If anyone want tensorflow model / CoreML model / test script, I would like to providing it. Thanks in advance.

I test it. Find out that if the weight params are very small(for example, 2.0836826537487557e-16 and so on), we have the problem.

i see, it is likely due to floating point truncation prpblem?

@tqchen I find the answer now. I thought floating point truncation before like you. I spend much time to investigate it. However, the correct answer is we don’t support CoreML’s SAME padding rightly, when stride is 2, our computation method is not right. The link is: https://apple.github.io/coremltools/coremlspecification/sections/NeuralNetwork.html#samepadding

our output shape height / width is also not right, currently our C++ implementation in convolution.cc / Python’s conv2d_nchw is just the formula of CoreML’s VALID padding (For example, in C++:

    oshape[2] = (dshape[2] + param.padding[0] * 2 - dilated_ksize_y) / param.strides[0] + 1;

, we don’t consider CoreML’s SAME padding. But SAME padding is used very commonly and we need to support it. Currently I try to implement it and find that if we only pass just padding_top / padding_left is not enough, we need pass padding_top, padding_bottom, padding_left, padding_right to Symbol.Conv2D and we need make the NNVM know it is the SAME padding / VALID padding.

We had similar PR: https://github.com/dmlc/nnvm/pull/260. However, it is not enough for our purpose. We need know SAME padding of BOTTOM_RIGHT_HEAVY, SAME padding of TOP_LEFT_HEAVY, VALID padding. I would suggest we have one param like this PR named: padding_mode. We have four accept values: NONE(default), SAME_TOP_LEFT_HEAVY, SAME_BOTTOM_RIGHT_HEAVY, VALID. If we get the padding_mode is NONE, then we go the traditional way we do now but we make the user provide 4 input values (top, left, bottom, right), this will be very easy, just extend padding’s default shape from {0, 0} to {0,0,0,0}, ONNX just do like this. If we have non-default value, we handle it. For example, we calculate the padding by ourselves and ignore the padding params. This can be discussed how to be better. I am also in the progress of implementation.

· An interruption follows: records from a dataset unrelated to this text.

-- ==== Sys2Proof/Tests/Slice0.lean ====
section
/-! SUPPORT. Tests: the encodings written out from spec/30_encoding.md and spec/95_test_vectors.md section
5, the vectors of sections 1 to 3 and 6, one step each, and for every statement with hypotheses a
concrete state and operands that meet them. -/

namespace Sys2Proof.Tests
open Machine

/-! ### States to test on -/

/-- The cells from `k` on hold these bytes. -/
def cellsFrom : Nat → List Byte → Memory
  | _, [] => []
  | k, b :: bs => (k, b) :: cellsFrom (k + 1) bs

/-- The reset state with these bytes in the buffer from cell 0. -/
def bufState (bs : List Byte) : State := { State.reset with buf := cellsFrom 0 bs }

theorem cellsFrom_get? (bs : List Byte) (k i : Nat) : (cellsFrom k bs).get? (k + i) = bs[i]? := by
  induction bs generalizing k i with
  | nil => rfl
  | cons b bs ih =>
    cases i with
    | zero => simp [cellsFrom, Memory.get?]
    | succ i =>
      have := ih (k + 1) i
      rw [show k + 1 + i = k + (i + 1) by omega] at this
      simp [cellsFrom, Memory.get?, this]

theorem bufState_holds (bs : List Byte) (h : bs.length ≤ 65537) {i : Nat} (hi : i < bs.length) :
    HoldsByte (bufState bs) i bs[i] := by
  refine ⟨Nat.lt_of_lt_of_le hi h, by simp [bufState, State.reset], ?_⟩
  have := cellsFrom_get? bs 0 i
  rw [Nat.zero_add] at this
  exact this.trans (List.getElem?_eq_getElem hi)

/-- The bytes are the input of a call on that state, up to the largest buffer. -/
theorem bufState_inputIs (bs : List Byte) (h : bs.length ≤ 65537) :
    InputIs (bufState bs) bs.length bs :=
  ⟨rfl, fun _ hi => ⟨_, List.getElem?_eq_getElem hi, bufState_holds bs h hi⟩⟩

/-- 65535 cells of zero: program P6's buffer. -/
def zeros : List Byte := List.replicate 65535 0#8

theorem zeros_length : zeros.length = 65535 := List.length_replicate

/-- A call of `APPEND_CRC16 6` with its checksum computed, in the phase given (P2). -/
def appendState (p : Phase) : State :=
  { bufState [0x01, 0x03, 0x00, 0x00, 0x00, 0x0A] with
    op := 1#1, len := 6#16, idx := 6#16, crc := 0xCDC5#16, phase := p }

/-- `CRC16 9` after `k` of the nine bytes of P1. -/
def runState (k : Word) (c : Word) : State :=
  { bufState [0x31, 0x32, 0x33, 0x34, 0x35, 0x36, 0x37, 0x38, 0x39] with
    len := 9#16, idx := k, crc := c, phase := .run }

/-- A finished call (P1). -/
def doneState : State := { runState 9#16 0x4B37#16 with phase := .idle, done := true }

/-! ### The well-formedness checks refuse ill-formed terms (R67, R62, R61, R66) -/

theorem test_wf_refuses_length_65536 :
    SourceCommand.wf ⟨0#1, 65536⟩ = false ∧ SourceCommand.assemble ⟨1#1, 65536⟩ = none ∧
      SourceCommand.assemble ⟨0#1, 65535⟩ = some (.crc16 0xFFFF#16) := by decide

theorem test_word_of_18_bits_refused :
    decodeNumber 0x20000 = .error .widerThanCommandWord ∧ decodeTableWord 24 0x20009 = none :=
  ⟨rfl, by decide⟩

theorem test_memory_form_refuses_repeat : ¬ Memory.wf [(1, 0#8), (1, 2#8)] := by decide

/-! ### Decoding and encoding (R61, R63, R67; section 5 of the vectors) -/

/-- `0LLLLLLLLLLLLLLLL` with `len` = 9. -/
theorem test_decode_crc16 : decode 0b00000000000001001#17 = .crc16 9#16 := by decide

/-- Bit 15 is part of the length, not a sign. -/
theorem test_decode_crc16_top_length : decode 0b01000000000000000#17 = .crc16 32768#16 := by decide

/-- `1LLLLLLLLLLLLLLLL` with `len` = 6. -/
theorem test_decode_append : decode 0b10000000000000110#17 = .appendCrc16 6#16 := by decide

theorem test_decode_append_top : decode 0b11111111111111111#17 = .appendCrc16 65535#16 := by decide

theorem test_encode :
    encode (.crc16 9#16) = 0x00009#17 ∧ encode (.appendCrc16 6#16) = 0x10006#17 := by decide

theorem test_decode_table_word :
    decodeTableWord 24 0x00009 = some (.crc16 9#16) ∧
      decodeTableWord 24 0x10006 = some (.appendCrc16 6#16) := by decide

/-! ### The micro-operations (section 3 of the vectors) -/

theorem test_bitstep :
    bitstep 0x0000#16 = 0x0000#16 ∧ bitstep 0x0001#16 = 0xA001#16 ∧ bitstep 0x0003#16 = 0xA000#16 ∧
      bitstep 0x8000#16 = 0x4000#16 ∧ bitstep 0xFFFF#16 = 0xDFFE#16 ∧ bitstep 0x4002#16 = 0x2001#16 ∧
      bitstep 0x4003#16 = 0x8000#16 ∧ bitstep 0x1235#16 = 0xA91B#16 := by decide

theorem test_xorb :
    xorb 0xFFFF#16 0x31#8 = 0xFFCE#16 ∧ xorb 0x1234#16 0xFF#8 = 0x12CB#16 ∧
      xorb 0xAB00#16 0x80#8 = 0xAB80#16 := by decide

theorem test_upd :
    upd 0xFFFF#16 0x31#8 = 0x947E#16 ∧ upd 0x1234#16 0x56#8 = 0xE993#16 ∧
      upd 0xFF00#16 0x00#8 = 0x00FF#16 ∧ upd 0xA001#16 0x01#8 = 0x00A0#16 := by decide

/-- Four entries of the table of section 4. -/
theorem test_table :
    upd 0#16 0x01#8 = 0xC0C1#16 ∧ upd 0#16 0x3F#8 = 0x1040#16 ∧ upd 0#16 0x80#8 = 0xA001#16 ∧
      upd 0#16 0xFF#8 = 0x4040#16 := by decide

/-- Section 2: `A8 EA`, `FF FF`, `80` (no sign extension) and a zero byte (not 0xBFFF, C7). -/
theorem test_crc16_vectors :
    crc16 [0xA8, 0xEA] = 0xFFFF#16 ∧ crc16 [0xFF, 0xFF] = 0x0000#16 ∧ crc16 [0x80] = 0xE0BE#16 ∧
      crc16 [0x00] = 0x40BF#16 := by decide +kernel

/-! ### The commands -/

/-- Program P1: 0x4B37, not 0xBB3D (C1). -/
theorem test_crc16_nine_bytes :
    exec (.crc16 9#16) { doneState with crc := 0#16, len := 0#16, idx := 0#16, done := false } =
      .next doneState := by
  have hi : inputBytes 9#16 { doneState with crc := 0#16, len := 0#16, idx := 0#16, done := false } =
      .ok [0x31, 0x32, 0x33, 0x34, 0x35, 0x36, 0x37, 0x38, 0x39] := by rfl
  have hc : crc16 [0x31, 0x32, 0x33, 0x34, 0x35, 0x36, 0x37, 0x38, 0x39] = 0x4B37#16 := by
    decide +kernel
  simp only [exec, execCrc16, hi, hc]
  rfl

/-- The empty buffer (R100), presented as the first instruction after reset. -/
theorem test_crc16_empty_from_reset :
    step (State.reset.withFetchWord 24 0x00000) = .next { State.reset with done := true } := by rfl

/-- Program P3, presented as the first instruction after reset. -/
theorem test_append_empty_from_reset :
    step (State.reset.withFetchWord 24 0x10000) =
      .next { State.reset with op := 1#1, done := true, buf := [(0, 0xFF#8), (1, 0xFF#8)] } := by rfl

/-- One input byte 0x80 (section 2): BE at the lower index, E0 above it. -/
theorem test_append_one_byte :
    exec (.appendCrc16 1#16) (bufState [0x80]) =
      .next { State.reset with
        op := 1#1, len := 1#16, idx := 1#16, crc := 0xE0BE#16, done := true,
        buf := [(0, 0x80#8), (1, 0xBE#8), (2, 0xE0#8)] } := by rfl

/-! ### The small steps and the host's moves -/

/-- P1's first `BYTE`. -/
theorem test_byte : blockStep (runState 0#16 0xFFFF#16) = .next (runState 1#16 0x947E#16) := by rfl

/-- P2's `APPLO` and `APPHI`. -/
theorem test_append_steps :
    blockStep (appendState .appLo) =
        .next (setPhase .appHi (memWrite (appendState .appLo) 6 0xC5#8)) ∧
      blockStep (appendState .appHi) =
        .next (completeCall (memWrite (appendState .appHi) 7 0xCD#8)) := ⟨rfl, rfl⟩

/-- Section 5: a `START` in `RUN` is not taken; `RESET` in `APP_HI` leaves cells 6 and 7 with no value. -/
theorem test_reset_cuts_append :
    (resetMove (appendState .appHi)).void = [6, 7] ∧ (resetMove (appendState .appHi)).phase = .idle ∧
      (resetMove (appendState .appHi)).crc = 0xFFFF#16 := by decide

theorem test_status_while_running :
    statusMove (runState 3#16 0x7A75#16) =
      .next (answer (.status true false) (runState 3#16 0x7A75#16)) := by rfl

/-! ### Every statement's hypotheses are met by a concrete state and operands -/

theorem witness_EncodeDecodeRoundTrip : decode 0x10006#17 = decode 0x10006#17 := rfl

theorem witness_DecoderFollowsBitSixteen :
    (0x0FFFF#17 : CmdWord).getLsbD 16 = false ∧ (0x10000#17 : CmdWord).getLsbD 16 = true ∧
      131071 < 131072 ∧ 131072 ≤ 131072 := by decide

theorem witness_ResetFromEveryState :
    (withHost [.reset] (appendState .appHi)).host = .reset :: [] := rfl

theorem witness_StepRunsPresentedCommand :
    (withHost [.call 0x00009#17] doneState).phase = .idle ∧
      (withHost [.call 0x00009#17] doneState).host = .call 0x00009#17 :: [] ∧
      decodeTableWord 24 0x10006 = some (.appendCrc16 6#16) := by decide

theorem witness_StepMakesTheNextMove :
    doneState.host = [] ∧ (withHost [.wait] doneState).host = .wait :: [] ∧
      (withHost [.read 0#17] doneState).host = .read 0#17 :: [] ∧
      (withHost [.write 65536#17 1#8] doneState).host = .write 65536#17 1#8 :: [] ∧
      (withHost [.status] doneState).host = .status :: [] := by decide

theorem witness_BusyCommandNotTaken :
    (withHost [.start 0x10004#17] (runState 3#16 0x7A75#16)).phase ≠ .idle ∧
      (withHost [.start 0x10004#17] (runState 3#16 0x7A75#16)).host = .start 0x10004#17 :: [] ∧
      (withHost [.call 0x10004#17] (appendState .appLo)).phase ≠ .idle ∧
      (withHost [.call 0x10004#17] (appendState .appLo)).host = .call 0x10004#17 :: [] := by decide

theorem witness_BitstepShiftsThenXors :
    (0x8001#16 : Word).toNat % 2 = 1 ∧ (0x8000#16 : Word).toNat % 2 = 0 := by decide

theorem witness_UpdIsXorThenEightBitsteps :
    highByte 0xFFFF#16 = highByte 0xFF00#16 ∧
      lowByte 0xFFFF#16 ^^^ 0xFF#8 = lowByte 0xFF00#16 ^^^ 0x00#8 := by decide

theorem witness_ShortChecksumsAreDistinct :
    crc16 [0x01] = crc16 [0x01] ∧ crc16 [0x01, 0x02] = crc16 [0x01, 0x02] ∧ (0x01#8 : Byte) ≠ 0x02#8 := by
  decide

/-- The shortest input. -/
theorem witness_Crc16CommandResult_empty :
    State.reset.phase = .idle ∧ InputIs State.reset (0#16).toNat [] := by
  exact ⟨rfl, rfl, fun _ h => absurd h (by simp)⟩

/-- The longest input, with room for the checksum at cells 65535 and 65536. -/
theorem witness_AppendCommandResult_longest :
    (bufState zeros).phase = .idle ∧ InputIs (bufState zeros) (65535#16).toNat zeros ∧
      HasRoom (bufState zeros) 65535#16 := by
  refine ⟨rfl, ?_, by decide⟩
  have := bufState_inputIs zeros (by rw [zeros_length]; omega)
  rw [zeros_length] at this
  exact this

theorem witness_AppendedSequence :
    (bufState [0x80]).phase = .idle ∧ InputIs (bufState [0x80]) (1#16).toNat [0x80] ∧
      HasRoom (bufState [0x80]) 1#16 :=
  ⟨rfl, bufState_inputIs [0x80] (by decide), by decide⟩

theorem witness_Crc16Frame :
    (∃ t, exec (.crc16 0#16) State.reset = .next t) ∧
      (∃ t, exec (.crc16 4#16) (runState 3#16 0x7A75#16) = .next t) ∧
      (runState 3#16 0x7A75#16).phase ≠ .idle := by
  exact ⟨⟨_, rfl⟩, ⟨_, rfl⟩, by decide⟩

theorem witness_AppendFrame :
    (∃ t, exec (.appendCrc16 1#16) (bufState [0x80]) = .next t) ∧
      (∃ t, exec (.appendCrc16 4#16) (runState 3#16 0x7A75#16) = .next t) ∧
      (0 : Nat) ≠ (lowIndex 1#16).toNat ∧ (0 : Nat) ≠ (highIndex 1#16).toNat := by
  exact ⟨⟨_, rfl⟩, ⟨_, rfl⟩, by decide, by decide⟩

theorem witness_InputNotMutated :
    (∃ t, exec (.appendCrc16 1#16) (bufState [0x80]) = .next t) ∧ 0 < (Instr.appendCrc16 1#16).len.toNat ∧
      (∃ t, exec (.crc16 1#16) (bufState [0x80]) = .next t) ∧ (Instr.crc16 1#16).op = 0#1 :=
  ⟨⟨_, rfl⟩, by decide, ⟨_, rfl⟩, rfl⟩

/-- Both sides of the conditions occur: an input cell with no value, a missing output cell, neither. -/
theorem witness_CommandStopsOnlyOnMissingCells :
    State.reset.phase = .idle ∧ exec (.crc16 1#16) State.reset = .fault .cellHoldsNoValue ∧
      exec (.appendCrc16 0#16) { State.reset with cells := 1 } = .fault .noRoomForChecksum ∧
      (∃ t, exec (.appendCrc16 0#16) { State.reset with cells := 2 } = .next t) := by
  exact ⟨rfl, rfl, rfl, _, rfl⟩

theorem witness_OutcomeDependsOnlyOnInput :
    (bufState [0x80]).phase = .idle ∧ ({ bufState [0x80] with crc := 0#16, done := true }).phase = .idle ∧
      InputIs (bufState [0x80]) (Instr.appendCrc16 1#16).len.toNat [0x80] ∧
      InputIs { bufState [0x80] with crc := 0#16, done := true } (Instr.appendCrc16 1#16).len.toNat [0x80] ∧
      ((Instr.appendCrc16 1#16).op = 1#1 → HasRoom (bufState [0x80]) 1#16 ∧
        HasRoom { bufState [0x80] with crc := 0#16, done := true } 1#16) :=
  ⟨rfl, rfl, bufState_inputIs [0x80] (by decide), bufState_inputIs [0x80] (by decide), fun _ => by decide⟩

theorem witness_ChecksumOfAppendedBufferIsZero :
    (bufState [0x80]).phase = .idle ∧ (1#16).toNat + 2 ≤ 65535 ∧
      ∃ t, exec (.appendCrc16 1#16) (bufState [0x80]) = .next t :=
  ⟨rfl, by decide, _, rfl⟩

theorem witness_StartLatchesCommand :
    (withHost [.start (1#1 ++ 6#16)] doneState).host = .start (1#1 ++ 6#16) :: [] ∧
      (withHost [.start (1#1 ++ 6#16)] doneState).phase = .idle ∧
      (withHost [.start (1#1 ++ 6#16)] (runState 3#16 0x7A75#16)).phase ≠ .idle := by decide

/-- All together at the second byte, and the byte at the last index of the call. -/
theorem witness_ByteConsumesNextCell :
    ((runState 1#16 0x947E#16).phase = .run ∧ (runState 1#16 0x947E#16).idx < (runState 1#16 0x947E#16).len ∧
      HoldsByte (runState 1#16 0x947E#16) 1 0x32#8 ∧ ConsumedPrefix (runState 1#16 0x947E#16)) ∧
      (runState 8#16 0x37DD#16).idx < (runState 8#16 0x37DD#16).len ∧
      HoldsByte (runState 8#16 0x37DD#16) 8 0x39#8 := by
  refine ⟨⟨rfl, by decide, by decide, [0x31], ⟨rfl, fun i hi => ?_⟩, by decide⟩, by decide, by decide⟩
  have hi' : i < 1 := hi
  obtain rfl : i = 0 := by omega
  exact ⟨0x31#8, rfl, by decide⟩

theorem witness_EndChoosesByOperation :
    (runState 9#16 0x4B37#16).phase = .run ∧ (runState 9#16 0x4B37#16).idx = (runState 9#16 0x4B37#16).len ∧
      (runState 9#16 0x4B37#16).op = 0#1 ∧ (appendState .run).phase = .run ∧
      (appendState .run).idx = (appendState .run).len ∧ (appendState .run).op = 1#1 := by decide

/-- The last cells that exist. -/
theorem witness_AppLoWritesLowByte :
    ({ appendState .appLo with cells := 7 }).phase = .appLo ∧
      ({ appendState .appLo with cells := 7 }).len.toNat < 7 := by decide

I thought we like the Theano’s way(http://deeplearning.net/software/theano/library/tensor/nnet/conv.html?highlight=conv2d#theano.tensor.nnet.conv.conv2d), :

mode (int or tuple) – One of “valid”, “full”, “half”, an integer, or a tuple where each member is either an integer or a tuple of 2 positive integers.

However, we have C++ code to check the shape and padding’s type is TShape, we can not do it like Theano’s way. If you have any good idea and suggestions, I would like to listen.

To keep the IR minimum, so far we have specified padding as a tuple of two element. A simple extension would be allow padding to be tuple of four elements. And the later part indicate the padding on the bottom, and right if specified.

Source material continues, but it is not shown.